From the draft posts I’m mining, I reread a fantastic 2008 post by Konrad Glogowski on his blog, Towards Reflective BlogTalk.
Remember blogs? Well, even if folks no longer blog per se, there is still a lot of writing we put out on the interwebs.
I was taken by his description of a reflective process he developed for his 8th grade students and their blogging. As I read it back in 2008, I immediately put his ideas into this stewpot of “5 minute reflective practices” I had had simmering in the back of my brain. I thought what Konrad wrote about could be used in teams and communities of practice, as well as in classrooms. With a few adjustments, it might be a very fine tool.

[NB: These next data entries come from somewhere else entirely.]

-- ==== Sys2Proof/Machine/HostAccess.lean ====
section
/-! DEFINITION. The four access primitives (20_memory.md R81, R82, R87) as sequences of single accesses, and host
programs made of them: a program is what the host does between two results, and the other agents may step before
each single access and at each sleep (00_scope.md R10, R17). -/

namespace Sys2Proof.Machine

/-- The four primitives `RD`, `WR`, `RDB`, `WRB` (R81). -/
inductive Access where
  | rd (r : Reg)
  | wr (r : Reg) (w : Word)
  | rdb (r : Reg) (count : Nat)
  | wrb (r : Reg) (ws : List Word)
deriving DecidableEq, Repr

/-- The registers whose block read returns the elements of an array (R82). -/
def isArray : Reg → Bool
  | .roData => true
  | .roFrameOffs => true
  | .debugWords => true
  | _ => false

/-- The single accesses a primitive is made of, in order (R82, R87): one pop per element of an RO-pop block read, one
read per element of an array, ONE read of any other register, one write per element of a block write. -/
def Access.events (a : Access) : List Event :=
  match a with
  | .rd r => [.rd r 0]
  | .wr r w => [.wr r w]
  | .rdb r n =>
    if regClass r = .pop ∨ isArray r = true then (List.range n).map fun i => .rd r i
    else if n = 0 then [] else [.rd r 0]
  | .wrb r ws => ws.map fun w => .wr r w

/-- What a primitive returns, from the words its single reads returned (R82: a block read of any other register is
`count` copies of one read). -/
def Access.result (a : Access) (reads : List Word) : List Word :=
  match a with
  | .rd _ => reads
  | .wr _ _ => []
  | .rdb r n => if regClass r = .pop ∨ isArray r = true then reads else List.replicate n (reads.headD 0#32)
  | .wrb _ _ => []

/-- A host program: accesses, sleeps, and a result (43_host_sequences.md). -/
inductive Prog (α : Type) where
  | ret (a : α)
  | access (a : Access) (k : List Word → Prog α)
  | sleep (k : Prog α)

/-- One program after another. -/
def Prog.bind {α β : Type} (p : Prog α) (f : α → Prog β) : Prog β :=
  match p with
  | .ret a => f a
  | .access a k => .access a fun ws => (k ws).bind f
  | .sleep k => .sleep (k.bind f)

/-- `RD name`, the word read handed on. -/
def Prog.rd {α : Type} (r : Reg) (k : Word → Prog α) : Prog α := .access (.rd r) fun ws => k (ws.headD 0#32)

/-- `WR name, v`. -/
def Prog.wr {α : Type} (r : Reg) (w : Word) (k : Prog α) : Prog α := .access (.wr r w) fun _ => k

/-- `RDB name, count`. -/
def Prog.rdb {α : Type} (r : Reg) (n : Nat) (k : List Word → Prog α) : Prog α := .access (.rdb r n) k

/-- `WRB name, values`. -/
def Prog.wrb {α : Type} (r : Reg) (ws : List Word) (k : Prog α) : Prog α := .access (.wrb r ws) fun _ => k

/-- A command stands for the write that issues it (00_scope.md R13). -/
def Prog.command {α : Type} (i : Instr) (k : Prog α) : Prog α :=
  match encode i with
  | .write r w => .wr r w k
  | .read r => .rd r fun _ => k
  | .dispatch _ _ => k

/-- Where a run stands: the machine's state and how many points at which agents may step have passed. -/
structure RunState where
  state : State
  point : Nat
deriving DecidableEq, Repr

/-- The turns of agents at one point, in order; none when the machine stops. -/
def runAgents : List Agent → State → Option State
  | [], s => some s
  | a :: as, s =>
    match agentTurn a s with
    | .next s' => runAgents as s'
    | .fault _ => none
    | .refused _ => none

/-- The agents scheduled at the next point step. -/
def runPoint (sched : Nat → List Agent) (q : RunState) : Option RunState :=
  match runAgents (sched q.point) q.state with
  | some s => some { state := s, point := q.point + 1 }
  | none => none

/-- Single accesses in order, the agents stepping before each; the words read, in order. -/
def runEvents (sched : Nat → List Agent) : List Event → RunState → Option (List Word × RunState)
  | [], q => some ([], q)
  | e :: es, q =>
    match runPoint sched q with
    | none => none
    | some q1 =>
      match runEvent e q1.state with
      | .next s =>
        match runEvents sched es { q1 with state := s } with
        | none => none
        | some (ws, q2) =>
          match e with
          | .rd _ _ => some (s.rdata :: ws, q2)
          | .wr _ _ => some (ws, q2)
          | .agent _ => some (ws, q2)
          | .rst => some (ws, q2)
      | .fault _ => none
      | .refused _ => none

/-- A run of a host program under a schedule of the agents; none when the machine stops. -/
def Prog.run {α : Type} (sched : Nat → List Agent) (p : Prog α) (q : RunState) : Option (α × RunState) :=
  match p with
  | .ret a => some (a, q)
  | .access a k =>
    match runEvents sched a.events q with
    | none => none
    | some (ws, q1) => (k (a.result ws)).run sched q1
  | .sleep k =>
    match runPoint sched q with
    | none => none
    | some q1 => k.run sched q1

end Sys2Proof.Machine
end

This idea of “ripples” is very powerful.
Konrad wrote:
It’s not enough to know how to grow a blog, to pick a topic and keep contributing to one’s blog. Our students must also be aware of the class communities in which they learn. They have to have opportunities to think and respond to other writers. They need opportunities to engage in and sustain conversations about their own work and the work of their peers. Blogging is not about choosing a topic and writing responses for the rest of the term. It is about meaningful, thoughtful engagement with ideas.
You’ll need to go read the full post for the method. He links to his worksheet here.
All these years later, reflective practices remain useful and at the core of my process repertoire. Currently Keith McCandless and I are working on a draft of a new Liberating Structure (Strategic Knotworking) and we both feel strongly that evaluation should be woven into work from the start, not just at the end. I suggested that this is a form of reflective practice. I turn often these days to the work of the fine folks building the field of Developmental Evaluation (Michael Quinn Patton and many others), and to the work of Etienne and Bev Wenger-Trayner and their Value Creation Framework and subsequent book, Learning to Make a Difference.